Exercise brief —
When the line with "999 < (started" appears below, start repeating lines exactly, and keep going through the line with "theorem witness_Uninit : State.reset.cvalid"; add nothing outside that span.

━━━━━ Materials provided ━━━━━

/-- Each clause of CEVAL at its boundary: 1000 and 999 from Safe, 950 and 951 from Unsafe. -/
theorem witness_Ceval : (started .Safe).cvalid = true ∧ (started .Safe).cstate = .Safe ∧ (started .Safe).chigh.toInt ≤ 1000 ∧
    999 < (started .Safe).chigh.toInt ∧ (started .Unsafe).cstate = .Unsafe ∧ 950 ≤ (started .Unsafe).clow.toInt ∧
    (started .Unsafe).clow.toInt < 951 := by decide

theorem witness_Uninit : State.reset.cvalid = false ∧ ((∃ v, Instr.ceval 1 = .ceval v) ∨ (∃ raw, Instr.ceval 1 = .proc raw)) :=
  ⟨rfl, .inl ⟨1, rfl⟩⟩
theorem witness_Uninit_proc : (∃ v, Instr.proc 0 = .ceval v) ∨ (∃ raw, Instr.proc 0 = .proc raw) := .inr ⟨0, rfl⟩

theorem witness_DeadZone : (started .Unsafe).cvalid = true ∧
    ∀ v ∈ [951, 999, (975 : Int)], (started .Unsafe).clow.toInt < v ∧ v < (started .Unsafe).chigh.toInt := by decide

theorem witness_CstateMoves_ceval : fieldOf (·.cstate) (exec (.ceval 1000) (started .Safe)) = some .Unsafe := by decide
theorem witness_CstateMoves_proc : fieldOf (·.cstate) (exec (.proc 3500) fourPipelined) = some .Unsafe := by decide
theorem witness_CstateMoves_cinit : fieldOf (·.cstate) (exec (.cinit 5 5) { State.reset with cstate := .Unsafe }) = some .Safe := by
  decide

theorem witness_Thresholds : (pinsNow (State.reset.withFetchWord 40 0x0403B603E8)).rst = false ∧
    after (·.cvalid) 0x0403B603E8 State.reset = some true ∧ after (·.chigh) 0x0000000000 (started .Safe) = some 1000#16 := by decide

theorem witness_Proc : (started .Safe).cvalid = true ∧ (started .Safe).fcount.val < 4 ∧ fourPipelined.cvalid = true ∧
    4 ≤ fourPipelined.fcount.val ∧ fourPipelined.fcount.val < 5 ∧ fivePipelined.cvalid = true ∧ fivePipelined.fcount.val = 5 := by decide

theorem witness_ProcChain : fourPipelined.cvalid = true ∧ FilterInv fourPipelined := ⟨rfl, filterInv_fourPipelined⟩

theorem witness_ProcRange : fivePipelined.cvalid = true ∧ FilterInv fivePipelined ∧ SamplesInRange fivePipelined ∧
    ∃ t, exec (.proc 0) fivePipelined = .next t :=
  ⟨rfl, filterInv_fivePipelined, samplesInRange_fivePipelined, _, rfl⟩

theorem witness_Rdreg : (0x0A, (2#32 : BitVec 32)) ∈
    [(0x0A, (started .Safe).cstate.bit.zeroExtend 32 + (if (started .Safe).cvalid = true then 2#32 else 0#32))] ∧
    0x000B < 0x000C := by decide

/-- The same registers with a response presented: RDREG's view and STATE are the same, so every index is answered alike. -/
theorem witness_RdregObserves : ∀ index : Nat, index ≤ 0x000B → ∃ a b, exec (.rdreg index) fivePipelined = .next a ∧
    exec (.rdreg index) { fivePipelined with phase := .resp, rspq := 1#40 } = .next b ∧
    rspD1 a.rspq = rspD1 b.rspq ∧ rspD0 a.rspq = rspD0 b.rspq := by
  intro index _
  have view : value32 index { fivePipelined with phase := .resp, rspq := 1#40 } = value32 index fivePipelined := rfl
  simp only [exec, execRdreg, view]
  cases value32 index fivePipelined with
  | some v => exact ⟨_, _, rfl, rfl, rfl, rfl⟩
  | none => exact ⟨_, _, rfl, rfl, rfl, rfl⟩

theorem witness_ErrorsPrecise : (fieldOf (fun t => rspStatus t.rspq) (runWord 0x0000000000#40 State.reset) = some 0#4) ∧
    (fieldOf (fun t => rspStatus t.rspq) (runWord 0x070000000C#40 State.reset) = some 4#4) := by decide

theorem witness_Sticky : (pinsNow (State.reset.withFetchWord 40 0x070000000C)).rst = false ∧
    after (·.errf) 0x070000000C State.reset = some 0b01000#5 ∧
    after (·.errf) 0x0000000000 { State.reset with errf := 0b01000#5 } = some 0b01000#5 ∧
    fieldOf (·.errf) (step { State.reset with errf := 0b01000#5, inputs := [{ Pins.quiet with rst := true }] }) = some 0#5 := by
  decide

theorem witness_ReadyFlag : fieldOf (fun t => (rspReadyFlag t.rspq, t.fcount.val)) (runWord 0x02000001F4#40 fourSamples) = some (1#1, 5) := by
  decide

/-- A reset edge while a command is in flight. -/
theorem witness_ResetEdge :
    (pinsNow { fivePipelined with phase := .busy 0x0300000000#40 0, inputs := [{ Pins.quiet with rst := true }] }).rst = true := by
  decide

theorem witness_Ports : cmdReady false State.reset = true ∧ rspValid false { State.reset with phase := .resp } = true ∧
    rspValid true { State.reset with phase := .resp } = false := by decide

theorem witness_Acceptance : cmdReady (pinsNow { State.reset with inputs := [Pins.offer 0x0000000000#40] }).rst State.reset = true ∧
    (pinsNow { State.reset with inputs := [Pins.offer 0x0000000000#40] }).cmdValid = true ∧
    cmdReady Pins.take.rst { State.reset with phase := .resp, inputs := [Pins.take] } = false ∧
    State.reset.phase = .idle ∧ (pinsNow { State.reset with inputs := [{ Pins.quiet with cmdWord := 7#40 }] }).cmdValid = false := by decide

theorem witness_StepRuns : (State.reset.withFetchWord 40 0x0100000800).phase = .busy 0x0100000800#40 0 ∧
    (pinsNow (State.reset.withFetchWord 40 0x0100000800)).rst = false ∧ decodeWord 0x0100000800#40 = .ok (.conv 2048) ∧
    decodeWord 0x0800000000#40 = .error (.illegalOp 0x08#8) ∧ fieldOf (·.phase) (exec (.conv 2048) State.reset) = some .idle := by decide

theorem witness_ResponseHolds : ({ State.reset with phase := .resp, inputs := [Pins.take] } : State).phase = .resp ∧
    (pinsNow { State.reset with phase := .resp, inputs := [Pins.take] }).rst = false ∧
    (pinsNow { State.reset with phase := .resp, inputs := [Pins.take] }).rspReady = true ∧
    (pinsNow { State.reset with phase := .resp }).rspReady = false := by decide

/-- A host that offers NOP at reset and waits, whatever LAT is. -/
theorem witness_Latency : ∃ (s : State) (p : Pins) (meanwhile rest : List Pins), s.phase = .idle ∧ s.inputs = p :: (meanwhile ++ rest) ∧
    p.rst = false ∧ p.cmdValid = true ∧ meanwhile.length = Config.lat s.latTick ∧ ∀ q ∈ meanwhile, q.rst = false := by
  refine ⟨{ State.reset with inputs := Pins.offer 0#40 :: (List.replicate (Config.lat 0) Pins.quiet ++ []) }, Pins.offer 0#40,
    List.replicate (Config.lat 0) Pins.quiet, [], rfl, rfl, rfl, rfl, List.length_replicate, ?_⟩
  intro q mem
  rw [List.eq_of_mem_replicate mem]
  rfl

/-- A host that waits two edges before its second offer and one before it takes that response. -/
def twoTurns : List HostTurn :=
  [{ word := 0x0100000800#40, before := 0, hold := 0 }, { word := 0x0800000000#40, before := 2, hold := 1 }]

theorem witness_HandshakeRun : ∃ s : State, s.phase = .idle ∧ s.inputs = hostPins s.latTick twoTurns ∧
    s.executed = [] ∧ s.taken = [] :=
  ⟨{ State.reset with inputs := hostPins 0 twoTurns }, rfl, rfl, rfl, rfl⟩

theorem witness_OnlyRegisters : registersOf fivePipelined = registersOf { fivePipelined with phase := .resp, latTick := 3 } := rfl

theorem goodState_fivePipelined : GoodState fivePipelined where
  filter := filterInv_fivePipelined
  classifier := { ordered := by decide, untouched := by decide }
  response := { rsv_zero := by decide, status_known := by decide, error_bare := by decide, state_shown := by decide }

/-- A good state whose next edge executes a PROC. -/
theorem witness_GoodStateStep : GoodState (fivePipelined.withFetchWord 40 0x0600000CE4) ∧
    after (·.phase) 0x0600000CE4 fivePipelined = some .resp :=
  ⟨{ filter := { sum_eq := by decide, index_eq := by decide, unwritten_zero := by decide }
     classifier := { ordered := by decide, untouched := by decide }
     response := { rsv_zero := by decide, status_known := by decide, error_bare := by decide, state_shown := by decide } }, by decide⟩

━━━━━

Answer for the task —
    999 < (started .Safe).chigh.toInt ∧ (started .Unsafe).cstate = .Unsafe ∧ 950 ≤ (started .Unsafe).clow.toInt ∧
    (started .Unsafe).clow.toInt < 951 := by decide

theorem witness_Uninit : State.reset.cvalid = false ∧ ((∃ v, Instr.ceval 1 = .ceval v) ∨ (∃ raw, Instr.ceval 1 = .proc raw)) :=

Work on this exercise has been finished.